Stored items:

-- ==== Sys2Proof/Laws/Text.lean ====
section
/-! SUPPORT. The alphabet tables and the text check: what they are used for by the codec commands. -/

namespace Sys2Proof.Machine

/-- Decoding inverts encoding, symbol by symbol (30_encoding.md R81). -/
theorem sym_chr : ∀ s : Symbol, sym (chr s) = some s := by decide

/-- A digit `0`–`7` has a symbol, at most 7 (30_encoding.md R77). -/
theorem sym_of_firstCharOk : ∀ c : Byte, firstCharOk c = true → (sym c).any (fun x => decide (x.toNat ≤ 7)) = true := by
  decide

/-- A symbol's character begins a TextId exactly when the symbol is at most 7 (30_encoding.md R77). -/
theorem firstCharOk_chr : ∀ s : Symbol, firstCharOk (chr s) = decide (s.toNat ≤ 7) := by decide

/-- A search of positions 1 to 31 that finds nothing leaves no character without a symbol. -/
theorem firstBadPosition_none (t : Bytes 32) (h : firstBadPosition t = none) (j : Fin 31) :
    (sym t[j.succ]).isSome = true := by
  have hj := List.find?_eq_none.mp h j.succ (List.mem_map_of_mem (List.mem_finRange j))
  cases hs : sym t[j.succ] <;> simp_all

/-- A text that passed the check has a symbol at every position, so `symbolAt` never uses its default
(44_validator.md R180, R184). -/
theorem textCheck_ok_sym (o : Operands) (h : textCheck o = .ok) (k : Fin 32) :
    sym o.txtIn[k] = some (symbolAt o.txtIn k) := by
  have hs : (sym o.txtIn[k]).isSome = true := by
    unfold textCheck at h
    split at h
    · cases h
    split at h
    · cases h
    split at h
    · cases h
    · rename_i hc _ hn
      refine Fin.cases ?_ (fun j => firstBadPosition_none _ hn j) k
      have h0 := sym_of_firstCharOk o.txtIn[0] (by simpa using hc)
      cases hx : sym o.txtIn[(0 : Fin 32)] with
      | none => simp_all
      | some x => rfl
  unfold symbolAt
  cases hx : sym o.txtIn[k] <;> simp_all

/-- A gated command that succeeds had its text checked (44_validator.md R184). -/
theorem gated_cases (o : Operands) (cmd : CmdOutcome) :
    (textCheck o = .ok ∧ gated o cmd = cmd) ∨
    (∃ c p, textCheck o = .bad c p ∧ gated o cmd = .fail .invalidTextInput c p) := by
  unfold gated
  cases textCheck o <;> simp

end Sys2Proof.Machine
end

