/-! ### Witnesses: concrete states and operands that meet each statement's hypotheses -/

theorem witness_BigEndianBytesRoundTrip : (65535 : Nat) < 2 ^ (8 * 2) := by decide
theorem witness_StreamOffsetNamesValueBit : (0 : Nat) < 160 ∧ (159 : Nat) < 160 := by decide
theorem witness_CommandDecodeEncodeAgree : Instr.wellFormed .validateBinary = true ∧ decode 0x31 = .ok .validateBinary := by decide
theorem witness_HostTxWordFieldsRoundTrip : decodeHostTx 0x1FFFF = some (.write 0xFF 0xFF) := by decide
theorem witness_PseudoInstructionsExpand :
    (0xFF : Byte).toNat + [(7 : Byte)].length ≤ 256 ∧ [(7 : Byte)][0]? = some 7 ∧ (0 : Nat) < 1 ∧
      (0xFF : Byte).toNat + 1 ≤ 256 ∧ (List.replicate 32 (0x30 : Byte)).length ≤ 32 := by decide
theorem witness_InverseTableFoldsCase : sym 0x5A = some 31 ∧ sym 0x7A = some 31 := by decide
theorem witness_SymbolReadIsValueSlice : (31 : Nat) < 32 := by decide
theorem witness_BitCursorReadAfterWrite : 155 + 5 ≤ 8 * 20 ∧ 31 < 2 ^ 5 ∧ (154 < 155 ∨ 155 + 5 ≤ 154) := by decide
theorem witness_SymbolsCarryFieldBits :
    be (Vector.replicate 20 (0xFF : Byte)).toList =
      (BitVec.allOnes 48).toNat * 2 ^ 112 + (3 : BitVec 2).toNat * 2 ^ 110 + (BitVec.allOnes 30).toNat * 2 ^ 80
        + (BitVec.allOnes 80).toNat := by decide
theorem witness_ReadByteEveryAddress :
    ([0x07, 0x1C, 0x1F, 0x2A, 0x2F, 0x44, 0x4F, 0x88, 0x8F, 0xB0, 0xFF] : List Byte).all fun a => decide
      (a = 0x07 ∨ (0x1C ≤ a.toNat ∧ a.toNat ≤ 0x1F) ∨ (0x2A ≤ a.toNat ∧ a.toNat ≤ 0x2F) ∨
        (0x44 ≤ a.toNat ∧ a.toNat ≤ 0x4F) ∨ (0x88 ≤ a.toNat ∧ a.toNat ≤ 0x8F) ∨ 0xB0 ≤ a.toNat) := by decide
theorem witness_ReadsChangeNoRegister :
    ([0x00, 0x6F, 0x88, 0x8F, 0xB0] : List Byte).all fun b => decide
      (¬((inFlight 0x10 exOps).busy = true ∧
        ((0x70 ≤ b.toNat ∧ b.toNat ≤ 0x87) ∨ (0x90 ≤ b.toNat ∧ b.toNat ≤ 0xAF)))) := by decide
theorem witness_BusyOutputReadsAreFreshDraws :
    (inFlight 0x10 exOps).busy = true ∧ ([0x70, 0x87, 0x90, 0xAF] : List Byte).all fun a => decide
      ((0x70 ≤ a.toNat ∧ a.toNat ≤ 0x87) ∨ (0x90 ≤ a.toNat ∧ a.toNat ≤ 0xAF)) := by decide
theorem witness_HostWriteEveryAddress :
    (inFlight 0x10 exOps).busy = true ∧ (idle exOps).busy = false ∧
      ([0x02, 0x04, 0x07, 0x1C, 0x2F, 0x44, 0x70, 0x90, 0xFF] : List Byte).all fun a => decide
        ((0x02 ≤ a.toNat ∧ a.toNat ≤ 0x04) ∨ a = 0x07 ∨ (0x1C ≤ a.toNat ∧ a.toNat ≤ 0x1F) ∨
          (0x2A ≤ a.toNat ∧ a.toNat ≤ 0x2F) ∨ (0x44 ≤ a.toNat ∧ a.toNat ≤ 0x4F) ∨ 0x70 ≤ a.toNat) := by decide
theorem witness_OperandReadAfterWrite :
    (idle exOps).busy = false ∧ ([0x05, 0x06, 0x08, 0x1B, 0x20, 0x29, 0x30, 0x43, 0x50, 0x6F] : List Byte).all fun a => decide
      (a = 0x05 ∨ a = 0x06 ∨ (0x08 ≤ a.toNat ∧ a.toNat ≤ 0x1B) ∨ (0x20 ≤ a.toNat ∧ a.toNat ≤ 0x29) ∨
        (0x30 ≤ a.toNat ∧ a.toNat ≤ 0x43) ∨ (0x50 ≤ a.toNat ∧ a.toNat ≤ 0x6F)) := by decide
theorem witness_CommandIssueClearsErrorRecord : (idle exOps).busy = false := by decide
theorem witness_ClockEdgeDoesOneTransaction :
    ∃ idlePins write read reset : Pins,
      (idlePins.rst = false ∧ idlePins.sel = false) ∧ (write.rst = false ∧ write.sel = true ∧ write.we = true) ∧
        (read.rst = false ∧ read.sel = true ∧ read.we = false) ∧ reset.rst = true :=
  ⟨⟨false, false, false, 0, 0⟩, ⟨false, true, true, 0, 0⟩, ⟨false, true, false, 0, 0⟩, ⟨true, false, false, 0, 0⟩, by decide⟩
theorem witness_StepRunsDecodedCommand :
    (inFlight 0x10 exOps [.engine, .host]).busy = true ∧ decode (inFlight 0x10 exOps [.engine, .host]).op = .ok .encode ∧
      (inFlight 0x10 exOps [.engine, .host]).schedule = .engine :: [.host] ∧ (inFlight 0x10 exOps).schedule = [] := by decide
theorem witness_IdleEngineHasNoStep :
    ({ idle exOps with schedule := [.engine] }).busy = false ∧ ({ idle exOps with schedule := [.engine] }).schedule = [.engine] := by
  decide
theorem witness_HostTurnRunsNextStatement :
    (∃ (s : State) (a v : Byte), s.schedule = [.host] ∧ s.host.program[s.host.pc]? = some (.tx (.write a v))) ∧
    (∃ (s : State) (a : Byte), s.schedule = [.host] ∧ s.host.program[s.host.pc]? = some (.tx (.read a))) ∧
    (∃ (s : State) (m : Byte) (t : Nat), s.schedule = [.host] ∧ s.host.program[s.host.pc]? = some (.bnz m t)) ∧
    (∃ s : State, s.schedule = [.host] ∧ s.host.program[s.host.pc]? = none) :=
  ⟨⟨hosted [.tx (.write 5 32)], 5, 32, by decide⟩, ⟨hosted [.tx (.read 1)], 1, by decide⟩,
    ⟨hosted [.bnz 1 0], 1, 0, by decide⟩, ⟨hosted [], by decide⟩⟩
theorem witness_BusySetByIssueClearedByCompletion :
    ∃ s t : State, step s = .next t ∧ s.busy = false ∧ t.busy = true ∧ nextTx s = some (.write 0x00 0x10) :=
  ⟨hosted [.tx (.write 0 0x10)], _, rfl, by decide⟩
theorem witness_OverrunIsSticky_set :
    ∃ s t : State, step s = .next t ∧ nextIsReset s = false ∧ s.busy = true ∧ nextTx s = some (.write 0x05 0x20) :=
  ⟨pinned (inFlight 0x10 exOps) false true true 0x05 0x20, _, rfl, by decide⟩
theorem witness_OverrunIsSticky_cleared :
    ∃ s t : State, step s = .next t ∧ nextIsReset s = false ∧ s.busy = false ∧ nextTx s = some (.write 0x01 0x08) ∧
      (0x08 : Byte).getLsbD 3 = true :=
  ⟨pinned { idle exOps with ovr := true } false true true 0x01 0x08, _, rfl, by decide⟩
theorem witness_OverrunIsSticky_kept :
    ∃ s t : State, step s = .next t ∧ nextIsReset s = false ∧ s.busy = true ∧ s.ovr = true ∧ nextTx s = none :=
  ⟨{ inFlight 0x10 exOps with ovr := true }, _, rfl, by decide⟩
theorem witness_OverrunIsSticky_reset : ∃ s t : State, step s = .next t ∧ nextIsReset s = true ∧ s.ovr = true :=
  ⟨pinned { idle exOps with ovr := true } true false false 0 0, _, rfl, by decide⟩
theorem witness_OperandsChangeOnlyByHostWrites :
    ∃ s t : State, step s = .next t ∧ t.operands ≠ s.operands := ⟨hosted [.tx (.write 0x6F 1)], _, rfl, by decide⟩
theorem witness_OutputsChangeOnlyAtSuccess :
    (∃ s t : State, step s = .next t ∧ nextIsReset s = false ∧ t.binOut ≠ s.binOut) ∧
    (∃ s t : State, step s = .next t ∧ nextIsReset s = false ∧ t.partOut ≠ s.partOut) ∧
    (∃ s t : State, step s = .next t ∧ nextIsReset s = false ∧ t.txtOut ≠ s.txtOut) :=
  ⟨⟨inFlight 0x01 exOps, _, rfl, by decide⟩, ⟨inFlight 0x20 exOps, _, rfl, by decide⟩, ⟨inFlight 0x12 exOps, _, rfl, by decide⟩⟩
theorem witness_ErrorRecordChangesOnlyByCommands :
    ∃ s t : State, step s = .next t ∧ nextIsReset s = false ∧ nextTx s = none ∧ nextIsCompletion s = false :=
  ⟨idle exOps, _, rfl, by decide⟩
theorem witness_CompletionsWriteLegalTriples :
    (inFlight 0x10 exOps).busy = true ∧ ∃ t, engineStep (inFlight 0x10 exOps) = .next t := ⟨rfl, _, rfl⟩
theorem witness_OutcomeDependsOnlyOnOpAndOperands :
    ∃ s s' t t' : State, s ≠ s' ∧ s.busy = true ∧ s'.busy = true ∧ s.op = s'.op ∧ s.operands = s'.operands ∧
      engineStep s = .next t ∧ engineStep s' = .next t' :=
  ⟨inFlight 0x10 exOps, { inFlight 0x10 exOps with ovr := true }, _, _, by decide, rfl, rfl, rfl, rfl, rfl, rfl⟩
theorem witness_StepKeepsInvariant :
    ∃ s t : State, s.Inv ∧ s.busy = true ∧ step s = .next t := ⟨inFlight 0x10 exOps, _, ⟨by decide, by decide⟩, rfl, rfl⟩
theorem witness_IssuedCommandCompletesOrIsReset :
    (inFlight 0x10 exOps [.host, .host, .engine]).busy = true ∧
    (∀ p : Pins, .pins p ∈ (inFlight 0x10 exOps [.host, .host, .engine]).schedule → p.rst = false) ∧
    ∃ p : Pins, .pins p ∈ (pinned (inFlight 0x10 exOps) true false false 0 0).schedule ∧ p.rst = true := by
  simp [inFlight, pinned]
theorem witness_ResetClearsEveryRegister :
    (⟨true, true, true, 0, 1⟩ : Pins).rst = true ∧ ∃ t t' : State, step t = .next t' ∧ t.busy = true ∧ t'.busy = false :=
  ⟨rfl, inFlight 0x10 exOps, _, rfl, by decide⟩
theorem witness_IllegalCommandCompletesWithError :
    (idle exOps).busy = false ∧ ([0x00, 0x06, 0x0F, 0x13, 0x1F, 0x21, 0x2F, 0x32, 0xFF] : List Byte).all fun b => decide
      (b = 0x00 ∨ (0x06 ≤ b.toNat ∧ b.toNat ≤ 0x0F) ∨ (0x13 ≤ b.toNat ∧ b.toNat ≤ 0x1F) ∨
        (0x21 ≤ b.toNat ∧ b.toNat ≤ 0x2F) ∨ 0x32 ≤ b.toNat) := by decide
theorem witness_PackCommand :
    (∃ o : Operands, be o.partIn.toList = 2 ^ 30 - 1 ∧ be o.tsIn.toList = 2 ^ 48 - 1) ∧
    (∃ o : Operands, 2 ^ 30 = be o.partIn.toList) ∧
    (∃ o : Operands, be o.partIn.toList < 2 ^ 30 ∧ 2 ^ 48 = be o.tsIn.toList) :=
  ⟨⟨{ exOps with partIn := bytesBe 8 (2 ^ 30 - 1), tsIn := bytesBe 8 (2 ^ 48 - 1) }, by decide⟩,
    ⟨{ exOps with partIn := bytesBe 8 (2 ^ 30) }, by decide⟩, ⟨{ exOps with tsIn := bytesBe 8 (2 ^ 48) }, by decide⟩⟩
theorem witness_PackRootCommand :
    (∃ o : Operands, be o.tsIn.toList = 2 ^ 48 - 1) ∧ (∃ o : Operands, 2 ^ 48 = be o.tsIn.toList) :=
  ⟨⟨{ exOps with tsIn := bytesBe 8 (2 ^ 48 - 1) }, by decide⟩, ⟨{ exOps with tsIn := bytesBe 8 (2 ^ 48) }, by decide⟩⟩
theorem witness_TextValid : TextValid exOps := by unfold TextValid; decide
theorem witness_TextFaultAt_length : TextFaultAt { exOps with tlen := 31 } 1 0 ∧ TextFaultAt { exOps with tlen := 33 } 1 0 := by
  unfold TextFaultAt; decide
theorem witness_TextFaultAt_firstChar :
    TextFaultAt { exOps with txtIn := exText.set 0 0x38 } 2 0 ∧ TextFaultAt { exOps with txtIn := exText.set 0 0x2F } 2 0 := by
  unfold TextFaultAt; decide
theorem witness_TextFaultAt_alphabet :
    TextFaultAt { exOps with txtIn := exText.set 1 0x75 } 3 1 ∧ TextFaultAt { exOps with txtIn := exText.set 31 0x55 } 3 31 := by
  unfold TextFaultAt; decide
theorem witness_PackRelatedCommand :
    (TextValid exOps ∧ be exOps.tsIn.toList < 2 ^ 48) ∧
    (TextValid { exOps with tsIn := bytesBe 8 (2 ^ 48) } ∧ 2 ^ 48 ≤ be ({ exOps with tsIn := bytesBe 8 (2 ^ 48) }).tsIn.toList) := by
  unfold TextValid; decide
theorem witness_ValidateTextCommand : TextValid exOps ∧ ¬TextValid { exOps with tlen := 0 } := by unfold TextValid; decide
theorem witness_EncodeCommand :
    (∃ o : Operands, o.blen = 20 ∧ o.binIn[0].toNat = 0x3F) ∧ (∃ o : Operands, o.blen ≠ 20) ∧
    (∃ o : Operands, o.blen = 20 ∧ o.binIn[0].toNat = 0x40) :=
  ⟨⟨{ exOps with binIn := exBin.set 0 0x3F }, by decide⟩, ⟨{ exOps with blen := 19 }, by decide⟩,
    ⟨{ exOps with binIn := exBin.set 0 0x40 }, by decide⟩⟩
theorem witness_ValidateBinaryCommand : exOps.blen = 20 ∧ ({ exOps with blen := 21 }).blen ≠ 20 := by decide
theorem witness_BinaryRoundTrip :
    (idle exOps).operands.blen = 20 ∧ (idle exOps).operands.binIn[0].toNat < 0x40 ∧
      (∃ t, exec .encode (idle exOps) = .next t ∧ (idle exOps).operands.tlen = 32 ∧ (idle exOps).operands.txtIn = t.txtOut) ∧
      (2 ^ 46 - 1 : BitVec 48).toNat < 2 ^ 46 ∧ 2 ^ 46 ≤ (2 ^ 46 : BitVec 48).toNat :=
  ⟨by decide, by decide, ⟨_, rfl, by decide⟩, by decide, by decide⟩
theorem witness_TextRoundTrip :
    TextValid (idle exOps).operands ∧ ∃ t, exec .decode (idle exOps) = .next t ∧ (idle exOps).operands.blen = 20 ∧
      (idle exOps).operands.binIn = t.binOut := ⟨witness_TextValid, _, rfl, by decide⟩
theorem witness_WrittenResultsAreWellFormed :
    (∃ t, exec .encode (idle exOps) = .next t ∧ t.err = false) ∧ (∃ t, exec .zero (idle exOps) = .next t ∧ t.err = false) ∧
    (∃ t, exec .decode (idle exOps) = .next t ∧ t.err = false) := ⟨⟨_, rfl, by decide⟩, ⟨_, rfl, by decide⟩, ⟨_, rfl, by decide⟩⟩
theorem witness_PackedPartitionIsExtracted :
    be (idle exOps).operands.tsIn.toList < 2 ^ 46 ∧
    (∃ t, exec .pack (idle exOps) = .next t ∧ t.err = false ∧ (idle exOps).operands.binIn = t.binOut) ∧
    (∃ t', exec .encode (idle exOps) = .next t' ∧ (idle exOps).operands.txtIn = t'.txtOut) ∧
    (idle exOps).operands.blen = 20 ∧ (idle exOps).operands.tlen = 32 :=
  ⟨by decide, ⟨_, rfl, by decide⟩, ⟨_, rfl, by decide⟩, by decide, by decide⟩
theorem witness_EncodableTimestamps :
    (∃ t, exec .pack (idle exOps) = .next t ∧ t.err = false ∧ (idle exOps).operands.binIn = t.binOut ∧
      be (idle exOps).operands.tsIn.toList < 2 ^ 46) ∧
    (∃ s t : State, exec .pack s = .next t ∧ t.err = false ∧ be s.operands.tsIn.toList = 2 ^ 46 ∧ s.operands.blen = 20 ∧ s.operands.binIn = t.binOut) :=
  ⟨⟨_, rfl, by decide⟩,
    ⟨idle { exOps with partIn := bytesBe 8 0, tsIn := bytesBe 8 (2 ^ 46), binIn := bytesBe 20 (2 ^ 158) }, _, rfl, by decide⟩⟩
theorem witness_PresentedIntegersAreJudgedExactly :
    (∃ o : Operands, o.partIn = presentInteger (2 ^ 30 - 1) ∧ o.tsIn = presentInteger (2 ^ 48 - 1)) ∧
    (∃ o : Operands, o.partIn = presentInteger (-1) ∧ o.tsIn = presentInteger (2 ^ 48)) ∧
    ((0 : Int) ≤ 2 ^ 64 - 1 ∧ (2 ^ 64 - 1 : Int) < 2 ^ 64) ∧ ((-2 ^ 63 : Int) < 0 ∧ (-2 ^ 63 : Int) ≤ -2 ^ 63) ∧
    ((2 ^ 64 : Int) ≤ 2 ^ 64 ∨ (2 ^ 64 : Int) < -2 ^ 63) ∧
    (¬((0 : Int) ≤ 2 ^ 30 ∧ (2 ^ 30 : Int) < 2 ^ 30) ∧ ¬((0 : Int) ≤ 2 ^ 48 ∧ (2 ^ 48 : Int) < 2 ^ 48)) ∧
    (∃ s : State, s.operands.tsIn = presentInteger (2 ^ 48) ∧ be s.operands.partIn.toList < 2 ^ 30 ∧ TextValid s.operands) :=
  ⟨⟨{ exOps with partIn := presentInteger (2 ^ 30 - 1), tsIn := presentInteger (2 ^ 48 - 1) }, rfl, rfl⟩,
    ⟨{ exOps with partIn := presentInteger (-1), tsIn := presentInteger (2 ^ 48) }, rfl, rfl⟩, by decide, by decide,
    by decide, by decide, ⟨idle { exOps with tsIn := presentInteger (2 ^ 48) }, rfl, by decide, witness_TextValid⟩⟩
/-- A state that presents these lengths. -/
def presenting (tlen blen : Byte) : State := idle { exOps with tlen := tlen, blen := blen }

- **YOUR ASSIGNMENT**: Search the entries above for "Machine". Show every line that has it.

- **RESULT**:
namespace Sys2Proof.Machine
end Sys2Proof.Machine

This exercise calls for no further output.